Nach Ablauf der Probezeit kann ein Ausbildungsverhältnis nur durch Kündigung (s.o.) oder einen Aufhebungsvertrag (s.o.) beendet werden. Der Wunsch, das Ausbildungsverhältnis in einer anderen Praxis fortzusetzen ist kein Grund für eine fristlose Kündigung.

Erfolgt ein Wechsel des Ausbildungsplatzes ist ein neuer Ausbildungsvertrag abzuschließen und der Kammer gemeinsam mit dem Nachweis über die Beendigung des vorangegangenen Ausbildungsvertrags vorzulegen. Ohne den Nachweis über die Beendigung des vorangegangenen Ausbildungsvertrags kann der neue Ausbildungsvertrag nicht anerkannt werden.

 

 

Schlichtungsausschuss

zur Beilegung von Streitigkeiten zwischen Ausbildenden und Auszubildenden

Gemäß § 9 des Berufsausbildungsvertrages ist bei etwaigen Streitigkeiten aus einem bestehenden Berufsausbildungsverhältnis vor Inanspruchnahme des Arbeitsgerichts der nach § 111 Abs. 2 des Arbeitsgerichtsgesetzes (ArbGG) errichtete Ausschuss anzuru­fen.

Auszug aus der Verfahrensordnung des Schlichtungsausschusses:

„§ 6      Antrag

1.         Der Ausschuss wird nur auf Antrag des/der Auszubildenden oder des/der Ausbildenden bzw. deren Bevollmächtigten § 8) tätig.
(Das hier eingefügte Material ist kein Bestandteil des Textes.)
/-- What a command can leave in the fault record: the record before, an empty one, or that of a fault with its
cause (60_exceptions.md R220 to R224). -/
theorem exec_fault_cases {i : Instr} {s t : State} (h : exec i s = .next t) :
    t.faultCode = s.faultCode ∧ t.faultInfo = s.faultInfo ∨
      t.faultCode = .noFault ∧ t.faultInfo = 0#8 ∨
      t.faultCode.causedBy i s ∧ t.faultInfo = opSub i := by
  obtain rfl : effect i s = t := (exec_next_iff i s t).mp h
  rcases effect_cases i s with ⟨-, -, -, he⟩ | ⟨-, -, he⟩ | ⟨-, hill, he⟩ | ⟨-, -, he⟩ | ⟨-, -, he⟩ |
    ⟨-, hi, ⟨hrate, he⟩ | ⟨-, he⟩⟩ | ⟨sub, payload, -, hi, hleg, ⟨hp, he⟩ | ⟨-, _, _, he⟩⟩ |
    ⟨sub, smp, -, hi, hleg, ⟨-, he⟩ | ⟨-, he | he⟩ | ⟨hp, hle, he⟩ | ⟨-, -, he⟩⟩
  all_goals rw [he]
  · exact .inr (.inl ⟨rfl, rfl⟩)
  · exact .inl ⟨rfl, rfl⟩
  · exact .inr (.inr ⟨hill, rfl⟩)
  · exact .inl ⟨rfl, rfl⟩
  · exact .inl ⟨rfl, rfl⟩
  · exact .inr (.inr ⟨⟨hi, hrate⟩, rfl⟩)
  · exact .inl ⟨rfl, rfl⟩
  · exact .inr (.inr ⟨⟨sub, payload, hi, hleg, hp⟩, rfl⟩)
  · exact .inl ⟨rfl, rfl⟩
  · exact .inl ⟨rfl, rfl⟩
  · exact .inl ⟨rfl, rfl⟩
  · exact .inl ⟨rfl, rfl⟩
  · exact .inr (.inr ⟨⟨sub, smp, hi, hleg, hp, hle⟩, rfl⟩)
  · exact .inl ⟨phaseStep_faultCode _ smp s, phaseStep_faultInfo _ smp s⟩

/-- The information of a fault with its cause is what the table of 60_exceptions.md R220 allows. -/
theorem faultInv_of_causedBy {i : Instr} {s t : State} (hcause : t.faultCode.causedBy i s)
    (hinfo : t.faultInfo = opSub i) : FaultInv t := by
  cases hc : t.faultCode with
  | noFault => exact (hc ▸ hcause).elim
  | noSampleRate =>
    rw [hc] at hcause
    obtain ⟨rfl, -⟩ := hcause
    simp [FaultInv, hc, hinfo, opSub, Instr.op, Instr.sub]
  | illegalCmd =>
    rw [hc] at hcause
    have hop : i.op ≠ 0x1#4 := op_ne_reset_of_illegal hcause
    simpa only [FaultInv, hc, hinfo, opSub_op, reduceCtorEq, false_implies, true_and, and_true,
      true_implies]
  | order =>
    rw [hc] at hcause
    obtain ⟨sub, smp, rfl, hlegal, -⟩ := hcause
    have hsub : sub.toNat < 2 := by simp only [Instr.illegal] at hlegal; omega
    simpa [FaultInv, hc, hinfo, Instr.op] using opSub_of_sub_lt_two (i := .edge sub smp) hsub
  | cfgBusy =>
    rw [hc] at hcause
    obtain ⟨sub, payload, rfl, hlegal, -⟩ := hcause
    have hsub : sub.toNat < 2 := by simp only [Instr.illegal] at hlegal; omega
    simpa [FaultInv, hc, hinfo, Instr.op] using opSub_of_sub_lt_two (i := .cfgw sub payload) hsub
Ist ein Beteiligter minderjährig, so kann der Antrag nur von den gesetzlichen Vertretern gestellt werden.

2.         Der Antrag ist bei der Geschäftsstelle der Kammer schrift­lich einzureichen oder mündlich zu Protokoll zu geben.

3.         Der Antrag soll enthalten:

3.1          Die Bezeichnung der Beteiligten (Antragsteller und Antragsgegner),

             3.2          ein bestimmtes Antragsbegehren,

             3.3          eine Begründung des Antragsbegehrens,

             3.4          notwendige Beweismittel, z.B. Ausbildungsverträge, Tarifverträge oder sonstige schriftliche Vereinbarungen.“

 

 

Tarifvertrag

Tarifverträge werden zwischen dem VmF e.V. (siehe: Verband medizinischer Fachberufe e.V.)  und dem bpt e.V. abgeschlossen.
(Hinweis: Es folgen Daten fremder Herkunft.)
/-- SMX_MERGE and ATTN_MERGE of records a and b (R252, R253). -/
def smxMerge (mode : Nat) (ma sa : Num) (oa : List Num) (mb sb : Num) (ob : List Num) : Flagged Elem := do
  if ma.isNan || sa.isNan || mb.isNan || sb.isNan then
    raise flNan
    return .smx .nan .nan (oa.map (fun _ => Num.nan))
  else
    let m ← ma.pick false mb
    if ma.eqv m then
      let f ← if mb.eqv m then pure Num.one else do
        let d ← mb.sub m
        evalFunc .exp2 mode d
      let s ← sb.fma f sa
      let o ← (oa.zip ob).mapM (fun q => q.2.fma f q.1)
      return .smx m s o
    else
      let d ← ma.sub m
      let f ← evalFunc .exp2 mode d
      let s ← sa.fma f sb
      let o ← (oa.zip ob).mapM (fun q => q.1.fma f q.2)
      return .smx m s o

def attnFinal (mode : Nat) (m s : Num) (o : List Num) : Flagged Elem := do
  if s.isNan then
    raise flNan
    return .attnOut m s (o.map (fun _ => Num.nan))
  else if s.isZero then return .attnOut m s (o.map (fun _ => Num.zero))
  else
    let r ← evalFunc .recip mode s
    let l ← o.mapM (fun x => do
      let p := x.mulExact r
      if p.2 then raise flInvalid
      return p.1)
    return .attnOut m s l

/-! ### Moments and sums of squares (R255 to R260) -/

/-- float(n): binary32, rounded to nearest-even. -/
def floatN (n : Nat) : Num := Num.quiet ((Num.ofNat n).round32)

/-- n_a + n_b as uint32, saturating with SAT. -/
def satN (n : Nat) : Flagged Nat := do
  if n ≤ 0xFFFFFFFF then return n
  else
    raise flSat
    return 0xFFFFFFFF

/-- recip with refine always applied; FN_MODE selects only its segments (R256). -/
def refinedRecip (mode : Nat) (x : Num) : Flagged Num := evalFunc .recip (mode % 2 + 2) x

def momMerge (mode : Nat) (a b : Nat × Num × Num) : Flagged (Nat × Num × Num) := do
  if a.1 = 0 then return b
  else if b.1 = 0 then return a
  else
    let n ← satN (a.1 + b.1)
    let r ← refinedRecip mode (floatN n)
    let wb ← (floatN b.1).mul r
    let d ← b.2.1.sub a.2.1
    let mean ← d.fma wb a.2.1
    let dd ← d.mul d
    let w ← (floatN a.1).mul wb
    let corr ← dd.mul w
    let q ← a.2.2.add b.2.2
    let m2 ← q.add corr
    return (n, mean, m2)

def momFinal (mode n : Nat) (mean m2 : Num) : Flagged Elem := do
  if n = 0 then return .two (.num Num.zero) (.num Num.zero)
  else
    let r ← refinedRecip mode (floatN n)
    let v ← m2.mul r
    return .two (.num mean) (.num v)

def ssqMerge (a b : Nat × Num × Num) : Flagged (Nat × Num × Num) := do
  let n ← satN (a.1 + b.1)
  let x ← a.2.1.add b.2.1
  let y ← a.2.2.add b.2.2
  return (n, x, y)

def ssqRow (xs : List Num) : Flagged Elem := do
  let s1 ← reduce Num.add Num.zero xs
  let sq ← xs.mapM (fun x => x.mul x)
  let s2 ← reduce Num.add Num.zero sq
  return .stat xs.length s1 s2

def ssqFinal (mode n : Nat) (s1 s2 : Num) : Flagged Elem := do
  if n = 0 then return .two (.num Num.zero) (.num Num.zero)
  else
    let r ← evalFunc .recip mode (floatN n)
    let mean ← s1.mul r
    let q ← s2.mul r
    let v ← mean.negate.fma mean q
    if v.lt Num.zero then
      raise flVarClamp
      return .two (.num mean) (.num Num.zero)
    else return .two (.num mean) (.num v)

/-! ### Top-k (R233, R261 to R264) -/

/-- The place of an entry's kind in the rank: values, NaN, empty. -/
def TopEntry.tier (e : TopEntry) : Nat :=
  if e.idx = emptyIdx then 2 else match e.v with
    | .num .nan => 1
    | _ => 0

def Val.gt : Val → Val → Bool
  | .int a, .int b => decide (b < a)
  | .num a, .num b => b.lt a
  | _, _ => false

/-- An entry ranks strictly above another (R233, R261). -/
def TopEntry.above (a b : TopEntry) : Bool :=
  if a.tier != b.tier then decide (a.tier < b.tier)
  else if a.tier = 2 then false
  else if a.tier = 1 then decide (a.idx < b.idx)
  else if a.v.gt b.v then true
  else if b.v.gt a.v then false
  else decide (a.idx < b.idx)

/-- An entry placed behind every entry it does not rank above. -/
def placeEntry (e : TopEntry) : List TopEntry → List TopEntry
  | [] => [e]
  | x :: r => if e.above x then e :: x :: r else x :: placeEntry e r

def emptyEntry : TopEntry := { v := .int 0, idx := emptyIdx }

/-- The K highest-ranked entries of a list, in rank order. -/
def topK (k : Nat) (l : List TopEntry) : List TopEntry :=
  let r := l.foldl (fun acc e => (placeEntry e acc).take k) []
  r ++ List.replicate (k - r.length) emptyEntry

/-- A list read from memory is in rank order (R264). -/
def inRankOrder : List TopEntry → Bool
  | a :: b :: r => !b.above a && inRankOrder (b :: r)
  | _ => true

/-! ### One element of a step -/

/-- What a step computes with. -/
structure GopParams where
  gop : Nat
  acc : Nat
  sat : Bool
  mode : Nat
  indexBase : Nat
  shape : Shape

/-- Two operands of a merge GOP combined (R245). -/
def GopParams.merge (p : GopParams) (a b : Elem) : Flagged Elem :=
  match a, b with
  | .val x, .val y => do
    let r ← binVal p.gop p.acc p.sat x y
    return .val r
  | .smx ma sa oa, .smx mb sb ob => smxMerge p.mode ma sa oa mb sb ob
  | .stat n x y, .stat n' x' y' => do
    let r ← if p.gop = gMomMerge then momMerge p.mode (n, x, y) (n', x', y') else ssqMerge (n, x, y) (n', x', y')
    return .stat r.1 r.2.1 r.2.2
  | .top l, .top l' => pure (.top (topK p.shape.k (l ++ l')))
  | a, _ => pure a
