-- ==== Sys2Proof/Machine/OpsXfer.lean ====
section
/-!
DEFINITION. Tags, requests and their ends at the requester (R29, R33, R53, R54, R61 to R63, R77, R110, R184 to R188, R203, R205).
-/
namespace Sys2Proof.Machine

/-! ### Tags (R61, R62, R186) -/

/-- The tag quota of a Pavilion (R186, R448): the tenant's, and for Pavilion 0 what the tenant leaves. DEDUCED, log entry 33. -/
def State.quotaOf (s : State) (pav : Nat) : Nat :=
  match s.gate.tenant with
  | none => if pav = 0 then 16384 else 0
  | some t => if pav = 0 then 16384 - t.quota else if pav = t.num then t.quota else 0

/-- The next tag from `f` on that was not withdrawn before its first use (R487). -/
def skipDead (dead : List Nat) : Nat → Nat → Nat
  | 0, f => f
  | n + 1, f => if f ∈ dead then skipDead dead n (f + 1) else f

/-- The next free tag, first in first out. -/
def TagStore.next (t : TagStore) : Option Nat :=
  let f := skipDead t.dead t.dead.length t.fresh
  if f < 16384 then some f else t.freed.head?

/-- Whether a Pavilion may take a tag. -/
def State.tagFree (s : State) (pav : Nat) : Bool :=
  s.xfer.tags.next.isSome && decide ((s.xfer.tags.used.filter (fun a => a.pav == pav)).length < s.quotaOf pav)

/-- A tag taken: its use count advances (R62). -/
def TagStore.take (t : TagStore) (a : TagAlloc) : TagStore :=
  let tag := t.next.getD 0
  let use := (Table.get 0 t.uses tag + 1) % 64
  let f := skipDead t.dead t.dead.length t.fresh
  { t with fresh := if f < 16384 then f + 1 else f, freed := if f < 16384 then t.freed else t.freed.drop 1,
           uses := Table.put 0 t.uses tag use, used := t.used ++ [{ a with tag := tag, use := use }] }

/-- A tag freed joins the back of the order; a withdrawn one does not (R62, R487). -/
def TagStore.free (t : TagStore) (tag : Nat) : TagStore :=
  { t with used := t.used.filter (fun a => a.tag != tag),
           freed := if t.used.any (fun a => a.tag == tag && !a.withdrawn) then t.freed ++ [tag] else t.freed }

/-- The users of a translation: a request at the completer, or the request of a KVMOVE under a tag (R174). -/
def userReq (id : Nat) : Nat := 2 * id
def userTag (tag : Nat) : Nat := 2 * tag + 1

/-- A request no longer needs its translations. -/
def State.pwcLeave (s : State) (user : Nat) : State :=
  s.modXfer (fun x => { x with pwc := x.pwc.map (fun e => { e with users := e.users.filter (fun u => u != user) }) })

def State.tagAlloc (s : State) (tag : Nat) : Option TagAlloc := s.xfer.tags.used.find? (fun a => a.tag == tag)
/-- A tag freed; its translation is in use no more (R174), and something has happened for its Pavilion (R501). -/
def State.freeTag (s : State) (tag : Nat) : State :=
  let s1 := (s.modXfer (fun x => { x with tags := x.tags.free tag })).pwcLeave (userTag tag)
  match s.tagAlloc tag with
  | some a => s1.activity a.pav
  | none => s1
def State.modTag (s : State) (tag : Nat) (f : TagAlloc → TagAlloc) : State :=
  s.modXfer (fun x => { x with tags := { x.tags with used := x.tags.used.map (fun a => if a.tag = tag then f a else a) } })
Die Tarifverträge finden nur dann automatisch Anwendung auf Ausbildungs- und Arbeitsverhältnisse, wenn die Fachangestellte Mitglied im VmF ist und der Arbeitgeber im bpt.

Ansonsten muss die Anwendung der Tarifverträge ausdrücklich im Ausbildungs- und Arbeitsvertrag vereinbart werden.

Beim Ausbildungsvertrag finden die Tarifverträge gem. § 10 Nr. 1 (Rückseite des Ausbildungsvertrags) Anwendung, soweit im Ausbildungsvertrag keine Regelungen getroffen wurden:

d.h.,

wenn unter D, E oder F keine Eintragungen erfolgt sind, gelten die Regelungen des Tarifvertrags: Beispiel: wird während der Ausbildungszeit ein neuer Tarifvertrag geschlossen, der eine höhere Ausbildungsvergütung enthält è hat die/ der Auszubildende Anspruch auf die höhere Ausbildungsvergütung ab Geltung des neuen Tarifvertrags

d.h.,

wenn unter D der Betrag der monatl. Ausbildungsvergütung angegeben ist, liegt eine Regelung vor für die gesamte Dauer des Ausbildungsverhältnisses. Diese ändert sich nicht durch eine Tarifvertragsänderung.